Let’s Summarize
In Descriptive Statistics, we focused on describing the distribution of a variable.
- To analyze the distribution of a quantitative variable, we describe the overall pattern of the data (shape, center, spread) and any deviations from the pattern (outliers). We use three types of graphs to analyze the distribution of a quantitative variable: stem-and-leaf plot, histograms, and box plots.
- Other graphs that can be used to analyze data include line graphs (to show changes over time) and bar graphs (to show relationships in categorical data).
- We described the shape of a distribution as left-skewed, right-skewed, symmetric with a central peak (bell-shaped).
- The center of a distribution is a typical value that represents the group. We have two different measurements for determining the center of a distribution: mean and median.
- The mean is the average. We calculate the mean by adding the data values and dividing by the number of individual data points.
- The median is the physical center of the data when we make an ordered list. It has the same number of values above it as below it.
- General Guidelines for Choosing a Measure of Center
- Always plot the data. We need to use a graph to determine the shape of the distribution. By looking at the shape, we can determine which measure of center best describes the data.
- Use the mean as a measure of center only for distributions that are reasonably symmetric with a central peak.

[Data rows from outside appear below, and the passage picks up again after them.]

/-- R27, R50, R184: `DIN`, `DIN_MAX` and `VALID` alone decide which effect a command has. -/
theorem exec_effect (i : Instr) (s : State) :
    ∃ f, Effect i s f ∧
      ∀ s' : State, s'.config = s.config → s'.din = s.din → s'.valid = s.valid → exec i s' = .next (f s') := by
  rcases Nat.lt_or_ge s.config.dinMax s.din.length with h | h
  · exact ⟨_, effect_refuse (by decide), fun s' hc hd _ => exec_over_capacity (by rwa [hc, hd]) i⟩
  cases hi : statelessCommand i with
  | true =>
    obtain ⟨r, hr⟩ := exec_of_stateless hi s
    exact ⟨_, .answers r (packetOf_of_stateless hi r) (by rintro rfl; cases hi), fun s' hc hd _ => hr s' hc hd⟩
  | false =>
    cases i with
    | rtpReset => exact ⟨_, .opens rfl h, fun s' hc hd _ => exec_rtpReset (withinCapacity_of_eq h hc hd)⟩
    | rtpBuild pt sc =>
      cases hv : s.valid with
      | false =>
        exact ⟨_, effect_refuse (by decide),
          fun s' hc hd hv' => exec_rtpBuild_of_invalid (withinCapacity_of_eq h hc hd) hv' pt sc⟩
      | true =>
        exact ⟨_, .builds pt sc s.din hv (packetOf_rtpBuild rfl pt sc),
          fun s' hc hd hv' => hd ▸ exec_rtpBuild_of_valid (withinCapacity_of_eq h hc hd) hv' pt sc⟩
    | txFrame =>
      rcases Nat.lt_or_ge frameBytes s.din.length with hl | hl
      · exact ⟨_, effect_refuse (by decide),
          fun s' hc hd _ => exec_txFrame_of_long (withinCapacity_of_eq h hc hd) (by rwa [hd])⟩
      cases hv : s.valid with
      | false =>
        exact ⟨_, effect_refuse (by decide),
          fun s' hc hd hv' => exec_txFrame_of_invalid (withinCapacity_of_eq h hc hd) (by rwa [hd]) hv'⟩
      | true =>
        rcases hl.lt_or_eq with hl | hl
        · exact ⟨_, .answers Response.okEmpty rfl nofun,
            fun s' hc hd hv' => exec_txFrame_of_short (withinCapacity_of_eq h hc hd) (by rwa [hd]) hv'⟩
        · exact ⟨_, .builds ptPcmu 160 (codesFrom s.din 0 frameSamples) hv (packetOf_txFrame rfl nofun),
            fun s' hc hd hv' => hd ▸ exec_txFrame_of_whole (withinCapacity_of_eq h hc hd) (by rwa [hd]) hv'⟩
    | _ => cases hi

/-- The inversion of `exec`: its next state is the effect applied. -/
theorem exec_next_cases {i : Instr} {s t : State} (h : exec i s = .next t) : ∃ f, Effect i s f ∧ t = f s := by
  obtain ⟨f, hf, hs⟩ := exec_effect i s
  rw [hs s rfl rfl rfl] at h
  exact ⟨f, hf, by cases h; rfl⟩
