-- ==== Sys2Proof/Word.lean ====
section
/-! DEFINITION. The word types of LEDENC: bytes, 32-bit command and response words, 16-bit map
offsets, and the fixed-point intensity. -/

namespace Sys2Proof

/-- One byte: an element of WB, TB and EXT (20_memory.md R30). -/
abbrev Byte := BitVec 8

/-- One word of the host port, 32 bits (30_encoding.md R58). -/
abbrev Word := BitVec 32

/-- One element of the buffer map, an unsigned 16-bit offset (10_state.md R16). -/
abbrev Offset := BitVec 16

/-- The stored intensity, an integer in [0, 256] (10_state.md R12, R19). It is no bit vector of 9
bits because `scale` is not defined above 256 (40_scaler.md R71, 93_implementation_defined.md U11):
the type ends where the register does. -/
abbrev Intensity := Fin 257

end Sys2Proof
end

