-- ==== Sys2Proof/Machine/State.lean ====
section
/-! DEFINITION. The state of one LEDENC block (10_state.md R10), the records of its outputs, the inputs
a step reads, and the state after reset (10_state.md R25 to R29). -/

namespace Sys2Proof.Machine

/-- One entry of TXLOG: a frame handed to the transport and what the transport answered
(10_state.md R17). -/
structure Sent where
  frame : List Byte
  outcome : TransportOutcome
deriving DecidableEq, Repr

/-- The four transmit bytes of one group, `out[0..3]` of 41_encoder.md R80, `o[0..3]` of R55. -/
structure Group where
  out0 : Byte
  out1 : Byte
  out2 : Byte
  out3 : Byte
deriving DecidableEq, Repr

/-- The decoder of the wire format (30_encoding.md R51 to R56). It is no part of the block: the model
holds it so that the transmit bytes TXB0 to TXB3 of the opcode table have a meaning
(notes/assumptions/8.md). -/
structure WireDecoder where
  /-- Which byte of a group comes next (20_memory.md R34). -/
  pos : Fin 4
  /-- The bytes of the group, the latest written at each position. -/
  out : Group
  /-- The channel values of the groups completed so far, oldest first (R55). -/
  values : List Byte
deriving DecidableEq, Repr

/-- What the outside hands to a step: a whole command with the external buffer the caller offers it
(70_reset_and_hazards.md R159, 00_scope.md R5), or a byte for the wire decoder. -/
inductive HostInput where
  | command (words : List Word) (ext : List Byte)
  | wireByte (b : Byte)
deriving DecidableEq, Repr

/-- The state. `n` to `bm` is the block (10_state.md R10), `txlog` and `rsplog` record its outputs,
`ext`, `draws` and `inbox` are inputs, `wire` is the wire decoder. -/
structure State where
  /-- N, the number of LEDs (R11). -/
  n : Nat
  /-- Q, the stored intensity (R12). -/
  q : Intensity
  /-- WB, raw channel bytes in green, red, blue order, 3N of them (R13). -/
  wb : List Byte
  /-- TB, the transmit buffer, 12N bytes (R14). -/
  tb : List Byte
  /-- BM, the buffer map, 3 + N elements; `none` is an element no SETMAP has written (R15, R28). -/
  bm : List (Option Offset)
  /-- TXLOG, every frame handed to the transport, oldest first (R17). -/
  txlog : List Sent
  /-- The response words sent to the host, oldest first (30_encoding.md R58, R64). -/
  rsplog : List Word
  /-- EXT, the caller's external buffer as the latest command offered it (00_scope.md R5). -/
  ext : List Byte
  /-- The transport's answers still to come (00_scope.md R6, 92_eei_decisions.md D16). -/
  draws : List TransportOutcome
  /-- What the host has issued and the block has not begun, oldest first (20_memory.md R43). -/
  inbox : List HostInput
  /-- The wire decoder. -/
  wire : WireDecoder
deriving DecidableEq, Repr

/-- Why a step has no successor. -/
inductive Fault where
  /-- Raised by COPYX where an index falls outside EXT or a map entry has never been written
  (60_exceptions.md R125). Safe: the spec forbids giving the case a value. -/
  | externalBounds
deriving DecidableEq, Repr

/-- Why a step has no meaning. -/
inductive Refusal where
  /-- Raised by `exec` for an instruction that has no meaning yet. Safe. -/
  | notModelled (mnemonic : String)
  /-- Raised by `step` for a byte given to the wire decoder that is none of 0x11, 0x13, 0x31, 0x33,
  as `decode_strict` refuses it (30_encoding.md R56). Safe. -/
  | notACodeWord
  /-- Raised by `step` for a command given to a block whose N is outside 1 to 2^24 - 1: no such block is
  driven through the command port (00_scope.md R9, notes/assumptions/15.md). Safe. -/
  | beyondPort
deriving DecidableEq, Repr

/-- The wire decoder before any byte (notes/assumptions/8.md). -/
def WireDecoder.initial : WireDecoder := ⟨0, ⟨0, 0, 0, 0⟩, []⟩

/-- The frame of an all-off chain: 12N bytes 0x11 (41_encoder.md R86). -/
def allOffFrame (n : Nat) : List Byte := List.replicate (12 * n) 0x11#8

/-- The state after a reset that succeeded, for any N and Q0 (10_state.md R25 to R29). The sequence
that leads to it is `construct` (70_reset_and_hazards.md R141). -/
def State.afterReset (n : Nat) (q0 : Intensity) : State where
  n := n
  q := q0
  wb := List.replicate (3 * n) 0#8
  tb := allOffFrame n
  bm := List.replicate (3 + n) none
  txlog := [⟨allOffFrame n, .ok⟩]
  rsplog := []
  ext := []
  draws := []
  inbox := []
  wire := .initial

/-- The machine right after reset: the default intensity (R25) on a chain of `Config.ledCount` LEDs
(notes/assumptions/1.md). -/
def State.reset : State := .afterReset Config.ledCount Config.defaultIntensity

end Sys2Proof.Machine
end

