-- ==== Sys2Proof/Machine/Flags.lean ====
section
/-! DEFINITION. The block has no flags (10_state.md R22): a command's outcome is in its response word
and is not kept. This file holds the response word (30_encoding.md R64) and the errors a command can
report (60_exceptions.md R120). -/

namespace Sys2Proof.Machine

/-- The errors reported with a response (60_exceptions.md R120). -/
inductive CommandError where
  | transportError
  | illegalCommand
deriving DecidableEq, Repr

/-- The status OK (R64). -/
def statusOk : BitVec 4 := 0x0

/-- The status that reports an error (R64). -/
def CommandError.status : CommandError → BitVec 4
  | .transportError => 0x1
  | .illegalCommand => 0x2

/-- The response word {status, 0x0, value} (R64). -/
def responseWord (status : BitVec 4) (value : BitVec 24) : Word := status ++ 0#4 ++ value

/-- The status of a response word, bits 31:28 (R64). -/
def responseStatus (r : Word) : BitVec 4 := r.extractLsb' 28 4

/-- Bits 27:24 of a response word, always zero (R64). -/
def responseGap (r : Word) : BitVec 4 := r.extractLsb' 24 4

/-- The value of a response word, bits 23:0 (R64). -/
def responseValue (r : Word) : BitVec 24 := r.extractLsb' 0 24

end Sys2Proof.Machine
end

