-- ==== Sys2Proof/Machine/Ops.lean ====
section
/-! DEFINITION. The shared operations over the state: reads and writes of the four spaces, responses,
raising an error, the encode pass, the fill, the copy through the map, transmission. -/

namespace Sys2Proof.Machine

/-! ### The four spaces (20_memory.md R30)

Each space is the list of its elements in index order; its canonical form is its fixed size
(10_state.md R18, notes/assumptions/14.md). -/

/-- Element `k` of WB, `none` outside the space. -/
def State.readWb (s : State) (k : Nat) : Option Byte := s.wb[k]?

/-- Element `j` of TB, `none` outside the space. -/
def State.readTb (s : State) (j : Nat) : Option Byte := s.tb[j]?

/-- Element `m` of BM; `none` outside the space and where no SETMAP has written (R28). -/
def State.readBm (s : State) (m : Nat) : Option Offset := (s.bm[m]?).getD none

/-- Element `a` of EXT, `none` where `a >= EXT_SIZE` (43_buffer_map.md R106). -/
def State.readExt (s : State) (a : Nat) : Option Byte := s.ext[a]?

/-- The sizes of the block's spaces: the canonical form of its memory (10_state.md R18). -/
def Memory.wf (s : State) : Bool :=
  s.wb.length == 3 * s.n && s.tb.length == 12 * s.n && s.bm.length == 3 + s.n

/-- `xs` with the elements from index `at` on replaced by `ys`, one after the other; what would fall
outside `xs` is dropped, so the length stays. -/
def storeAt {α : Type} (xs : List α) (start : Nat) : List α → List α
  | [] => xs
  | y :: ys => storeAt (xs.set start y) (start + 1) ys

/-- Q gets a value. -/
def State.setQ (s : State) (q : Intensity) : State := { s with q := q }

/-- WB gets its contents. -/
def State.setWb (s : State) (wb : List Byte) : State := { s with wb := wb }

/-- TB gets its contents. -/
def State.setTb (s : State) (tb : List Byte) : State := { s with tb := tb }

/-- BM gets its contents. -/
def State.setBm (s : State) (bm : List (Option Offset)) : State := { s with bm := bm }

/-- The wire decoder gets its contents. -/
def State.setWire (s : State) (w : WireDecoder) : State := { s with wire := w }

/-! ### Ending a command -/

/-- The response of a command that finished: one word (30_encoding.md R58, R64). -/
def respond (status : BitVec 4) (value : BitVec 24) (s : State) : State :=
  { s with rsplog := s.rsplog ++ [responseWord status value] }

/-- Raising an error (60_exceptions.md R128): the command stops where it is, the response carries the
error's status, and the block is ready for the next command. Nothing is saved, no mode changes, nothing
is undone. There is no return from it (R130). -/
def raise (e : CommandError) (s : State) : State := respond e.status 0 s

/-- `hint()` (44_orchestration.md R111): "this step is simply omitted"; it reads and writes nothing. -/
def hint (s : State) : State := s

/-- The end of a command whose last step was a transmission with this answer: the hint and OK, or
TransportError raised with the hint skipped (R114, R122, R129). -/
def conclude (outcome : TransportOutcome) (s : State) : State :=
  match outcome with
  | .ok => respond statusOk 0 (hint s)
  | .fail => raise .transportError s

/-! ### The encode pass -/

/-- The transmit bytes of a work buffer at one intensity: every byte scaled, then expanded, in index
order (41_encoder.md R82). -/
def encodeBytes (wb : List Byte) (q : Intensity) : List Byte :=
  wb.flatMap fun v => expand (scale v q)

/-- `encode()` (R82): all of TB from WB and Q, and nothing else (R84). -/
def encodePass (s : State) : State := s.setTb (encodeBytes s.wb s.q)

/-! ### Transmission -/

/-- The transport's answer to the next send: the next listed one, and past the list's end a free
value (00_scope.md R6, notes/assumptions/3.md). -/
def nextOutcome (s : State) : TransportOutcome :=
  s.draws.head?.getD (Config.transportOutcome s.txlog.length)

/-- `transmit()` (44_orchestration.md R110): the whole of TB is handed over once and TXLOG records it.
What it answered is `nextOutcome` of the state before. -/
def transmit (s : State) : State :=
  { s with
    txlog := s.txlog ++ [⟨s.tb, nextOutcome s⟩]
    draws := s.draws.tail }

/-- Encode and transmit, and the response: the common end of SENDB and SHOW (R112, R113). -/
def encodeAndTransmit (s : State) : State :=
  conclude (nextOutcome (encodePass s)) (transmit (encodePass s))

/-! ### The fill (42_workbuffer_fill.md) -/

/-- How many triples the write step writes: w = min(len(data), max(0, N - start)) (R91). -/
def fillCount (n start : Nat) (data : List Triple) : Nat := min data.length (n - start)

/-- The returned index, `start + w` (R92). -/
def fillEnd (n start : Nat) (data : List Triple) : Nat := start + fillCount n start data

/-- The write step: the first `w` triples, green, red, blue, from LED `start` on (R90, R91). -/
def fillWrite (n start : Nat) (data : List Triple) (wb : List Byte) : List Byte :=
  storeAt wb (ledIndex start) ((data.take (fillCount n start data)).flatMap grbBytes)

/-- The zero step: everything from LED `ret` to the end (R93). -/
def zeroTail (ret : Nat) (wb : List Byte) : List Byte :=
  wb.take (ledIndex ret) ++ List.replicate (wb.length - ledIndex ret) 0

/-- The work buffer after FILL `start`, `data` (R94): the write step, then the zero step. -/
def fillBuffer (n start : Nat) (data : List Triple) (wb : List Byte) : List Byte :=
  zeroTail (fillEnd n start data) (fillWrite n start data wb)

/-! ### The buffer map (43_buffer_map.md) -/

/-- The map after SETMAP: three channel offsets, then at most N base offsets (R100, R101). -/
def mapBuffer (n : Nat) (r g b : Offset) (offsets : List Offset) (bm : List (Option Offset)) :
    List (Option Offset) :=
  storeAt bm 0 ((r :: g :: b :: offsets.take n).map some)

/-- One channel of LED `i`: the byte of EXT at base plus channel offset; `none` where the map entry has
no value or the index is outside EXT (R103, R106, R107). -/
def readChannel (s : State) (i channel : Nat) : Option Byte :=
  match s.readBm (baseIndex i), s.readBm channel with
  | some base, some offset => s.readExt (extIndex base offset)
  | _, _ => none

/-- The three bytes of LED `i` in the order WB holds them: green, red, blue (R103). -/
def readLed (s : State) (i : Nat) : Option (List Byte) :=
  match readChannel s i 0, readChannel s i 1, readChannel s i 2 with
  | some r, some g, some b => some (grbBytes ⟨r, g, b⟩)
  | _, _, _ => none

/-- The bytes of `count` LEDs from LED `i` on (R103); `none` as soon as one cannot be read. -/
def readLeds (s : State) (i : Nat) : Nat → Option (List Byte)
  | 0 => some []
  | count + 1 =>
    match readLed s i, readLeds s (i + 1) count with
    | some led, some rest => some (led ++ rest)
    | _, _ => none

/-! ### The wire format -/

/-- One transmit byte with payload bits `a` and `b` at position `j` of its group (30_encoding.md R51,
R52): it becomes `out[j]`, and the byte at position 3 completes the group, whose value is then the
decoded channel (R55). Nothing of the block changes (notes/assumptions/8.md). -/
def takeTxByte (j : Fin 4) (a b : Bool) (s : State) : State :=
  let out := putByte s.wire.out j (txByte a b)
  s.setWire
    { pos := j + 1
      out := out
      values := if j = 3 then s.wire.values ++ [decodeGroup out] else s.wire.values }

end Sys2Proof.Machine
end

- If a distribution has extreme values or outliers, the median is a better measure of center.
- The spread of a distribution is a description of how the data varies. We studied three ways to measure spread: range (max – min), the interquartile range (Q3 – Q1), and the standard deviation. When we use the median, Q1 to Q3 gives a typical range of values associated with the middle 50% of the data. When we use the mean, Mean ± SD gives a typical range of values.
- The interquartile range (IQR) measures the variability in the middle half of the data.
- Standard deviation measures roughly the average distance of data from the mean.
- Outliers are data points that fall outside the overall pattern of the distribution.